De maneira mais resumida, o mesmo está dito no Exame 27, onde se registra que Vieira queria “fazer {lícitas, e} compatíveis coisas entre si encontradas, como é o ser juntamente Judeu, e Cristão, a lei de Cristo, com a de Moisés, e as cerimônias de uma, e outra; (…)”[3]

Tirante o malicioso evidente das frases, parece-me que a fortuna crítica de Vieira, desde então, tem sido menos precisa na determinação desse objetivo fundamental, diria mesmo, inalienável de seus escritos, qual seja o de favorecer deliberadamente a acomodação de “esperanças judaicas” com tópicas escriturais utilizadas pela tradição hermenêutica justamente para condená-las como “erro” e “perfídia”[4]. Apenas que, desta constatação, não se segue absolutamente a “má tenção” que, de maneira profundamente injusta, imputa-lhe o Tribunal. É rigorosamente inverossímil supor no Padre Antônio Vieira qualquer intenção dúbia em relação à fé ou à Igreja Católica, qualquer vontade herética “de se perverterem os Cristãos Católicos {e se confirmarem os Judeus em sua perfídia, e cegueira}”(como se anota no Exame 24)[5], desde que se tenha em mente o óbvio: a sua vida inteira dedicada às missões nas brenhas do Brasil, a renovada obediência que sempre prestou à Companhia, mesmo nos momentos difíceis em que esteve ameaçado de ser expulso de seu grêmio, e, enfim, a persistente preocupação com a “missão cristã de Portugal” no mundo, entendida como esforço de criação de condições favoráveis ao fortalecimento do reino e à expansão universal da fé.

Mesmo na matéria controvertida do Quinto Império, o paraíso terreal iminente cujo anúncio Vieira julga poder ler no corpo das Escrituras, nada nela contraditou jamais a aceitação do governo espiritual do Papa. Este fato, aliás, reconheceu-o a própria Inquisição portuguesa, em nova qualificação, de que foi relator Frei Teodósio da Cunha (1662-1742), doutor em Teologia, lente de Coimbra e membro dos Eremitas de Santo Agostinho.[6] Em documento precioso, datado de 25 de abril de 1729, dado à luz por Mário Nunes Costa, o agostiniano pronuncia-se da seguinte forma a respeito da possibilidade de se publicar a sentença da Inquisição contra Vieira, bem como a apologia que o jesuíta escrevera das proposições censuradas, que acabara por tornar ainda mais pesada a sentença:

“Li por mandado de V.Sria. este manuscritto, em que se contem  a sentença do Santo Officio dada contra o Pe. Antonio Vieyra da Compa. de Iesu, e lida publicamte. ao mesmo Pe. na sala do Santo Officio da cidade de Coimbra em 23 de dezembro de 1667; e juntamte. a Apologia das proposiçõis de que foy arguido o mesmo P. e sobre que cahio a sentença. E me parece que o tal manuscrito não contem couza alguma, por que deva ser prohibido (…)”[7].

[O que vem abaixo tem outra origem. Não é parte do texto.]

-- ==== Sys2Proof/Word.lean ====
section
/-! DEFINITION. The word types of the LB-60: what travels in fields as bits (bytes, serials, site codes, IR words) and
the unit in which the station's time base is counted. Counts, depths, currents and seconds are plain `Nat`. -/

namespace Sys2Proof

/-- One field byte of a frame (R6, R21). -/
abbrev Byte := BitVec 8

/-- A 40-bit serial number (R21). -/
abbrev Serial := BitVec 40

/-- A 16-bit site code; 0 means unset (R21). -/
abbrev Site := BitVec 16

/-- One word of the IR programmer (11, "IR words"). -/
abbrev IrWord := BitVec 32

/-! Moments and durations of the station's time base are natural numbers of microseconds. DESIGN CHOICE (log 2): the finest
time of the manual is half a cell, 250 microseconds. -/

/-- `n` seconds. -/
def seconds (n : Nat) : Nat := 1000000 * n

end Sys2Proof
end

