-- ==== Sys2Proof/Safety.lean ====
section
/-! DEFINITION. The terms in which claims about the station are stated: what a request leaves in a slot and in the scheduler
(R7, R115, R120), what the LED block does at the end of a command (R186), and the properties that every step keeps, one
structure for each part of the station. -/

namespace Sys2Proof.Machine

/-! ### What a fill request and a request for a PRESENCE leave -/

/-- The slot of a kind after a fill request (R7): refused under the lockout, an empty slot is filled with abort count 0, a
message on the line has its refill mark set, a waiting message is left. -/
def slotAfterFill (s : State) (k : OutKind) : Slot :=
  if s.retained.lockout = true then s.sender.slot k
  else if (s.sender.slot k).filled = false then { filled := true, aborts := 0, refill := false }
  else if s.onLine k = true then { s.sender.slot k with refill := true }
  else s.sender.slot k

/-- The PRESENCE slot after a routine request: under quiet it is left (R120), else it is a fill request (R115). -/
def presenceAfterRoutine (s : State) : Slot :=
  if s.sched.quietUntil = none then slotAfterFill s .presence else s.sender.presence

/-- The scheduler after a routine request: under quiet a presence is owed, unless one waits in the slot (R120). -/
def schedAfterRoutine (s : State) : Scheduler :=
  if s.sched.quietUntil = none ∨ s.presenceWaits = true then s.sched else { s.sched with deferred := true }

/-- The LED block changes only in the pattern shown, which is that of the first condition present; a new pattern begins at
that moment and an old one runs on (R186). -/
def LedFollows (s t : State) : Prop :=
  t.indicator = { s.indicator with
    shown := t.firstCondition
    since := if t.firstCondition = s.indicator.shown then s.indicator.since else t.now }

/-- The PRESENCE slot after its message has been lost, or aborted with the count now `aborts` (R7, R8, R10): filled still, or
withdrawn under quiet unless an exempt request reached it (R117, R120). -/
def presenceAfterRetry (s : State) (aborts : Nat) : Slot :=
  if s.sched.quietUntil ≠ none ∧ s.sender.presence.filled = true
      ∧ s.sched.exempt = false ∧ s.sched.exemptRefill = false then { filled := false, aborts := 0, refill := false }
  else { s.sender.presence with aborts := aborts, refill := false }

/-- The scheduler after a PRESENCE has been lost or aborted below the limit: the exempt mark is set if either mark was, and a
PRESENCE withdrawn under quiet is owed (R117, R120). -/
def schedAfterRetry (s : State) : Scheduler :=
  { s.sched with
    exempt := s.sched.exempt || s.sched.exemptRefill
    exemptRefill := false
    deferred := s.sched.deferred || (s.sched.quietUntil.isSome && s.sender.presence.filled
      && !s.sched.exempt && !s.sched.exemptRefill) }

/-- The PRESENCE slot after its message has been sent or discarded: empty, or filled again by a set refill mark (R7, R11),
which quiet withdraws unless the refill is exempt (R117, R120). -/
def presenceAfterEnd (s : State) : Slot :=
  if s.sender.presence.refill = true ∧ s.retained.lockout = false
      ∧ (s.sched.quietUntil = none ∨ s.sched.exemptRefill = true) then
    { filled := true, aborts := 0, refill := false }
  else { filled := false, aborts := 0, refill := false }

/-- The scheduler after a PRESENCE has been sent or discarded at `now` (R114, R117, R120). -/
def schedAfterEnd (s : State) (now : Nat) : Scheduler :=
  { s.sched with
    timer := some (now + (seconds s.sched.interval + s.sched.offset))
    exempt := s.sched.exemptRefill
    exemptRefill := false
    deferred := s.sched.deferred || (s.sender.presence.refill && !s.retained.lockout && s.sched.quietUntil.isSome
      && !s.sched.exemptRefill) }

/-- The PRESENCE slot after an exempt request: a fill request under quiet too (R115). -/
def presenceAfterExempt (s : State) : Slot := slotAfterFill s .presence

/-- The scheduler after an exempt request (R117): the exempt-refill mark beside a PRESENCE on the line, else the exempt mark;
refused without a trace under the lockout (R123, log 14). -/
def schedAfterExempt (s : State) : Scheduler :=
  if s.retained.lockout = true then s.sched
  else if s.onLine .presence = true then { s.sched with exemptRefill := true }
  else { s.sched with exempt := true }

/-- The PRESENCE slot after quiet has ended: a presence owed is requested at once where the offset is 0 (R121). -/
def presenceAfterQuiet (s : State) : Slot :=
  if s.sched.deferred = true ∧ s.sched.offset = 0 then slotAfterFill s .presence else s.sender.presence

O parecer seguro de Frei Teodósio alivia Vieira das culpas denunciadas na sentença, e, na direção oposta, levanta sobre os qualificadores a suspeita de rigor excessivo por motivos injustificados. Assim, refere o comentário de Cornélio, A Lápide, sobre a de outros doutores, que não condena teses de teor milenarista como necessariamente heréticas:

[Em relação ao tempo futuro de] “(…) paz, e felicide. prometida a Igra. em q~ não ha de haver heresias, ou inimigos que a perturbem, mas hu~a sandide. constante sem necesside. de reforma ha de durar por mil annos antecedtes. ao Antichristo, em q~ no Apocalypse se diz q~ ha de estar Satanaz preso pa. não tentar, ou perturbar os home~s, não respeita esta opinião por heretica, ou erronea (…)”[8].

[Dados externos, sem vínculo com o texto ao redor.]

/-- IR_WORD_DISCARDED, in the order of R177: in STORING IR_OVERFLOW; else a wrong check IR_CHECK_ERROR; else a word of
another site than the stored one IR_SITE_MISMATCH with error feedback; else a key over 15 changes nothing; a repeat of a
key other than RESTART is only the last valid word, and abandons a RESTART hold (R177 to R179; the hold: log 25; exactly
200 ms: log 38). -/
def Obligations.DiscardedWordsLeaveFlags : Prop :=
  ∀ (s : State) (t : Nat) (w : IrWord), s.supply.phase = .running →
    let m := max s.now t
    let checkOk : Prop := w.extractLsb' 0 8 = ~~~(w.extractLsb' 24 8 ^^^ w.extractLsb' 16 8 ^^^ w.extractLsb' 8 8)
    let siteOk : Prop := s.settings.site = 0 ∨ w.extractLsb' 16 16 = s.settings.site
    let key := (w.extractLsb' 8 7).toNat
    (s.ir.mode = .storing →
      ∃ u, exec (.irWordDiscarded t w) s = .next u ∧ LedFollows s u ∧
        u = { s with now := m, ir := { s.ir with overflow := true }, indicator := u.indicator }) ∧
    (s.ir.mode ≠ .storing → ¬checkOk →
      ∃ u, exec (.irWordDiscarded t w) s = .next u ∧ LedFollows s u ∧
        u = { s with now := m, ir := { s.ir with checkError := true }, indicator := u.indicator }) ∧
    (s.ir.mode ≠ .storing → checkOk → ¬siteOk →
      ∃ u, exec (.irWordDiscarded t w) s = .next u ∧
        u = { s with now := m, ir := { s.ir with siteMismatch := true }, indicator := u.indicator } ∧
        u.indicator.feedback = some { kind := .error, endsAt := m + 1000000 } ∧
        u.indicator.identify = s.indicator.identify) ∧
    (s.ir.mode ≠ .storing → checkOk → siteOk → 15 < key →
      ∃ u, exec (.irWordDiscarded t w) s = .next u ∧ LedFollows s u ∧
        u = { s with now := m, indicator := u.indicator }) ∧
    (∀ last, s.ir.mode ≠ .storing → checkOk → siteOk → key ≤ 15 → key ≠ 14 → s.ir.lastValid = some last →
      last.toggle = w.getLsbD 15 → m ≤ last.arrived + 200000 →
      ∃ u, exec (.irWordDiscarded t w) s = .next u ∧ LedFollows s u ∧
        u = { s with
          now := m
          ir := { s.ir with
            lastValid := some { toggle := w.getLsbD 15, arrived := m }
            press := if s.ir.press.any (fun p => decide (p.key = 14)) = true then none else s.ir.press }
          indicator := u.indicator })

/-- SETTINGS_WRITE. Read back as programmed, the mark is set, site and address take the written values, NV_RECOVERED is
cleared, CONFLICT is evaluated (its change between shown and not shown a routine request), acknowledge feedback runs 600
ms, and the state is IDLE; a changed address is an exempt request. Read back otherwise, the stored values and NV_RECOVERED
stay, the record lacks its mark, error feedback runs 1 s, and the state is IDLE (R80, R115, R117, R123, R181, R182, R187).
The model's choice are the order of the effects (log 31) and that a changed address under the lockout leaves no exempt
mark (log 14). -/
def Obligations.SettingsWriteEnds : Prop :=
  ∀ (s : State) (x : Write) (site : Site) (address check : Byte), s.supply.phase = .running → s.ir.write = some x →
    x.address ≤ 240 →
    let m := max s.now x.endsAt
    let good : Prop := site = x.site ∧ address = BitVec.ofNat 8 x.address ∧
      check = ~~~(x.site.extractLsb' 8 8 ^^^ x.site.extractLsb' 0 8 ^^^ BitVec.ofNat 8 x.address)
    let idle : IrPort := { s.ir with mode := .idle, write := none }
    let a : State := if (conflictOf x.address s.roster.entries).isSome = s.roster.conflict.isSome then s
      else { s with sender := { s.sender with presence := presenceAfterRoutine s }, sched := schedAfterRoutine s }
    (good →
      ∃ u, exec (.settingsWrite site address check) s = .next u ∧
        u = { s with
          now := m
          settings := { s.settings with
            record := { site := site, address := address, check := check, mark := true }
            site := x.site
            address := x.address
            recovered := false }
          roster := { s.roster with conflict := conflictOf x.address s.roster.entries }
          sender := if x.address = s.settings.address then a.sender
            else { a.sender with presence := presenceAfterExempt a }
          sched := if x.address = s.settings.address then a.sched else schedAfterExempt a
          ir := idle
          indicator := u.indicator } ∧
        u.indicator.feedback = some { kind := .acknowledge, endsAt := m + 600000 } ∧
        u.indicator.identify = s.indicator.identify) ∧
    (¬good →
      ∃ u, exec (.settingsWrite site address check) s = .next u ∧
        u = { s with
          now := m
          settings := { s.settings with
            record := { site := site, address := address, check := check, mark := false } }
          ir := idle
          indicator := u.indicator } ∧
        u.indicator.feedback = some { kind := .error, endsAt := m + 1000000 } ∧
        u.indicator.identify = s.indicator.identify)

/-- TESTED_LATCH_EXPIRY, IR_FEEDBACK_END and IDENTIFY_TIMER_EXPIRY: the latch is cleared, the feedback ends, the timer
stops, and the LED falls to the next condition present (R140, R185 to R187). -/
def Obligations.LatchAndLedTimersRunOut : Prop :=
  ∀ s : State, s.supply.phase = .running →
    (∀ d, s.head.testedLatch = some d →
      ∃ u, exec .testedLatchExpiry s = .next u ∧ LedFollows s u ∧
        u = { s with now := max s.now d, head := { s.head with testedLatch := none }, indicator := u.indicator }) ∧
    (∀ f, s.indicator.feedback = some f →
      ∃ u, exec .irFeedbackEnd s = .next u ∧
        LedFollows { s with indicator := { s.indicator with feedback := none } } u ∧
        u = { s with now := max s.now f.endsAt, indicator := u.indicator }) ∧
    (∀ d, s.indicator.identify = some d →
      ∃ u, exec .identifyTimerExpiry s = .next u ∧
        LedFollows { s with indicator := { s.indicator with identify := none } } u ∧
        u = { s with now := max s.now d, indicator := u.indicator })
end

O mesmo tipo de observação faz a respeito da proposição em torno da existência do Quinto Império, que, para o qualificador, não é suposição herética se concebido “distincto accidentaliter” e não “substantialer do 4º”[9].  Comentário semelhante reserva para a afirmação vieiriana de que Rei português haja de ser o primeiro Imperador dele:

 “(…) não me parece que merece censura alguma; e só a merecerá de proposição temerária, se affirmar isto absolutamte. e não so como sosppeyta, como opinião provavel, como parece queria o P. Vieyra (…)”[10].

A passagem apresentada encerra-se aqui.